/-- R309: a gate fault disables its phase. -/
def gateFault (p : Nat) (s : State) : State :=
  disablePhase (p / 4) (p % 4) (fun s => raise (laneSrc (p / 8)) 0x23 (p / 8) (toLE 1 p ++ toLE 4 (s.nRun (p / 4))) s) s

/-- R309: a node stop that begins. -/
def nodeStop (n m old new : Nat) (s : State) : State :=
  when (old == 0 && new != 0) (fun s => safeStop (2 * n + m) (raise (laneSrc n) 6 n (toLE 1 (2 * n + m) ++ toLE 1 new) s)) s

/-- R309: the reactions to the status block of a latched UPLINK. -/
def nodeStatus (n old0 old1 : Nat) (s : State) : State :=
  let l := s.lane n
  let s1 := nodeStop n 1 old1 l.stop1 (nodeStop n 0 old0 l.stop0 s)
  let s2 := forAll (List.range 8) (fun j s => when (l.gate.getLsbD j) (gateFault (8 * n + j)) s) s1
  let s3 := forAll (List.range 8) (fun j s =>
    when (l.limit.getLsbD j) (raiseOnceFor (256 + 8 * n + j) (laneSrc n) 0x0A n (toLE 1 (8 * n + j))) s) s2
  forAll [0, 1] (fun m s => when (l.refused.getLsbD m) (raise (laneSrc n) 9 n (toLE 1 (2 * n + m))) s) s3

/-- R291: latch a usable UPLINK of an ACTIVE lane. -/
def latchUplink (n : Nat) (blocks : List Block) (s : State) : State :=
  let old := s.lane n
  let w := blk blocks 31
  let s1 := s.modLane n fun l => { l with
    lastUp := blocks, missRun := 0
    xpFb := BitVec.ofNat 16 (bits w 0 16), limit := BitVec.ofNat 8 (bits w 16 8), gate := BitVec.ofNat 8 (bits w 24 8)
    stop0 := bits w 32 4, stop1 := bits w 36 4, refused := BitVec.ofNat 2 (bits w 42 2) }
  let s2 := takeFeedback (2 * n + 1) (takeFeedback (2 * n) s1)
  let s3 := takeBus n (forAll [2 * n, 2 * n + 1] (fun i s => noteWindow i (countFrozen i s)) s2)
  let s4 := nodeStatus n old.stop0 old.stop1 s3
  let s5 := thmNodeTemps n (thmLane n blocks (acqLane n blocks s4))
  forAll [2 * n, 2 * n + 1] (fun i s => recFeed (16 + i) ((s.stIout i : Rat) * 1024 / 32768) s) s5

/-- R209: a period without a usable UPLINK ends the runs of a stage. -/
def endFrozen (i : Nat) (s : State) : State := s.modStage i fun st => { st with frozenRun := List.replicate 4 (0, 0) }

/-- R291, R316: an ACTIVE lane has no usable UPLINK for the period. -/
def missUplink (n : Nat) (s : State) : State :=
  let first := (s.lane n).missRun == 0
  let s1 := s.modLane n fun l => { l with missing := satAdd 16 l.missing 1, missRun := l.missRun + 1 }
  let s2 := forAll [2 * n, 2 * n + 1] endFrozen s1
  let s3 := acqLaneGap n s2
  when first (raise (laneSrc n) 0x0B n (toLE 2 s.lanes.q.toNat)) s3

/-- R306: the lane becomes ACTIVE. -/
def laneActive (n : Nat) (s : State) : State :=
  let s1 := s.modLane n fun l => { l with state := .active, refuse := 0, refuseRaised := 0, trainFailRun := false, missRun := 0 }
  sendLanes (acqRetrained n (raise (laneSrc n) 1 n (toLE 4 (s.lane n).latencyNs) s1))

/-- R290, R291: one period of a lane in training: 16 consecutive usable UPLINKs make it ACTIVE. -/
def trainPeriod (n usable : Nat) (found : Option (List Block)) (s : State) : State :=
  match found with
  | none => s.modLane n fun l => { l with train := .running 0 }
  | some b =>
    let s1 := s.modLane n fun l => { l with train := .running (usable + 1) }
    if 16 ≤ usable + 1 then latchUplink n b (laneActive n s1) else s1

/-- R291: the valid UPLINKs that have arrived meet this latch: a SEQUENCE that is neither due nor late is an error. -/
def matchArrived (n : Nat) (s : State) : State :=
  let q := s.lanes.q
  let wrong := ((s.lane n).arrived.filter fun b => frSeq b != q && frSeq b != q - 1).length
  s.modLane n fun x => { x with seqErrors := satAdd 16 x.seqErrors wrong, arrived := [] }

/-- R535: INPUT_LOSS notes a period in which a lane in use latched no usable UPLINK. -/
def noteLoss (n : Nat) (found : Option (List Block)) (s : State) : State :=
  when (s.laneInUse n && found.isNone) (fun s => s.modPair fun p => { p with lossNow := true }) s

/-- R291: the latch at B_k + 1 µs. -/
def uplinkLatchEffect (n : Nat) (s : State) : State :=
  let l := s.lane n
  if 16 ≤ n then s
  else
    let found := l.arrived.find? fun b => frSeq b == s.lanes.q
    let s1 := noteLoss n found (matchArrived n s)
    match l.state, l.train with
    | .active, _ => (match found with | some b => latchUplink n b s1 | none => missUplink n s1)
    | .down, .running u =>
      let s2 := trainPeriod n u found s1
      when ((s2.lane n).state != .active) (acqLaneGap n) s2
    | _, _ => acqLaneGap n s1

######

**TASK TO COMPLETE**:
Please retype all of the data above exactly as it appears.

**RESULT OF THIS EXERCISE**:
/-- R309: a gate fault disables its phase. -/
def gateFault (p : Nat) (s : State) : State :=
  disablePhase (p / 4) (p % 4) (fun s => raise (laneSrc (p / 8)) 0x23 (p / 8) (toLE 1 p ++ toLE 4 (s.nRun (p / 4))) s) s

/-- R309: a node stop that begins. -/
def nodeStop (n m old new : Nat) (s : State) : State :=
  when (old == 0 && new != 0) (fun s => safeStop (2 * n + m) (raise (laneSrc n) 6 n (toLE 1 (2 * n + m) ++ toLE 1 new) s)) s

/-- R309: the reactions to the status block of a latched UPLINK. -/
def nodeStatus (n old0 old1 : Nat) (s : State) : State :=
  let l := s.lane n
  let s1 := nodeStop n 1 old1 l.stop1 (nodeStop n 0 old0 l.stop0 s)
  let s2 := forAll (List.range 8) (fun j s => when (l.gate.getLsbD j) (gateFault (8 * n + j)) s) s1
  let s3 := forAll (List.range 8) (fun j s =>
    when (l.limit.getLsbD j) (raiseOnceFor (256 + 8 * n + j) (laneSrc n) 0x0A n (toLE 1 (8 * n + j))) s) s2
  forAll [0, 1] (fun m s => when (l.refused.getLsbD m) (raise (laneSrc n) 9 n (toLE 1 (2 * n + m))) s) s3

/-- R291: latch a usable UPLINK of an ACTIVE lane. -/
def latchUplink (n : Nat) (blocks : List Block) (s : State) : State :=
  let old := s.lane n
  let w := blk blocks 31
  let s1 := s.modLane n fun l => { l with
    lastUp := blocks, missRun := 0
    xpFb := BitVec.ofNat 16 (bits w 0 16), limit := BitVec.ofNat 8 (bits w 16 8), gate := BitVec.ofNat 8 (bits w 24 8)
    stop0 := bits w 32 4, stop1 := bits w 36 4, refused := BitVec.ofNat 2 (bits w 42 2) }
  let s2 := takeFeedback (2 * n + 1) (takeFeedback (2 * n) s1)
  let s3 := takeBus n (forAll [2 * n, 2 * n + 1] (fun i s => noteWindow i (countFrozen i s)) s2)
  let s4 := nodeStatus n old.stop0 old.stop1 s3
  let s5 := thmNodeTemps n (thmLane n blocks (acqLane n blocks s4))
  forAll [2 * n, 2 * n + 1] (fun i s => recFeed (16 + i) ((s.stIout i : Rat) * 1024 / 32768) s) s5

/-- R209: a period without a usable UPLINK ends the runs of a stage. -/
def endFrozen (i : Nat) (s : State) : State := s.modStage i fun st => { st with frozenRun := List.replicate 4 (0, 0) }

/-- R291, R316: an ACTIVE lane has no usable UPLINK for the period. -/
def missUplink (n : Nat) (s : State) : State :=
  let first := (s.lane n).missRun == 0
  let s1 := s.modLane n fun l => { l with missing := satAdd 16 l.missing 1, missRun := l.missRun + 1 }
  let s2 := forAll [2 * n, 2 * n + 1] endFrozen s1
  let s3 := acqLaneGap n s2
  when first (raise (laneSrc n) 0x0B n (toLE 2 s.lanes.q.toNat)) s3

/-- R306: the lane becomes ACTIVE. -/
def laneActive (n : Nat) (s : State) : State :=
  let s1 := s.modLane n fun l => { l with state := .active, refuse := 0, refuseRaised := 0, trainFailRun := false, missRun := 0 }
  sendLanes (acqRetrained n (raise (laneSrc n) 1 n (toLE 4 (s.lane n).latencyNs) s1))

/-- R290, R291: one period of a lane in training: 16 consecutive usable UPLINKs make it ACTIVE. -/
def trainPeriod (n usable : Nat) (found : Option (List Block)) (s : State) : State :=
  match found with
  | none => s.modLane n fun l => { l with train := .running 0 }
  | some b =>
    let s1 := s.modLane n fun l => { l with train := .running (usable + 1) }
    if 16 ≤ usable + 1 then latchUplink n b (laneActive n s1) else s1

/-- R291: the valid UPLINKs that have arrived meet this latch: a SEQUENCE that is neither due nor late is an error. -/
def matchArrived (n : Nat) (s : State) : State :=
  let q := s.lanes.q
  let wrong := ((s.lane n).arrived.filter fun b => frSeq b != q && frSeq b != q - 1).length
  s.modLane n fun x => { x with seqErrors := satAdd 16 x.seqErrors wrong, arrived := [] }

/-- R535: INPUT_LOSS notes a period in which a lane in use latched no usable UPLINK. -/
def noteLoss (n : Nat) (found : Option (List Block)) (s : State) : State :=
  when (s.laneInUse n && found.isNone) (fun s => s.modPair fun p => { p with lossNow := true }) s

/-- R291: the latch at B_k + 1 µs. -/
def uplinkLatchEffect (n : Nat) (s : State) : State :=
  let l := s.lane n
  if 16 ≤ n then s
  else
    let found := l.arrived.find? fun b => frSeq b == s.lanes.q
    let s1 := noteLoss n found (matchArrived n s)
    match l.state, l.train with
    | .active, _ => (match found with | some b => latchUplink n b s1 | none => missUplink n s1)
    | .down, .running u =>
      let s2 := trainPeriod n u found s1
      when ((s2.lane n).state != .active) (acqLaneGap n) s2
    | _, _ => acqLaneGap n s1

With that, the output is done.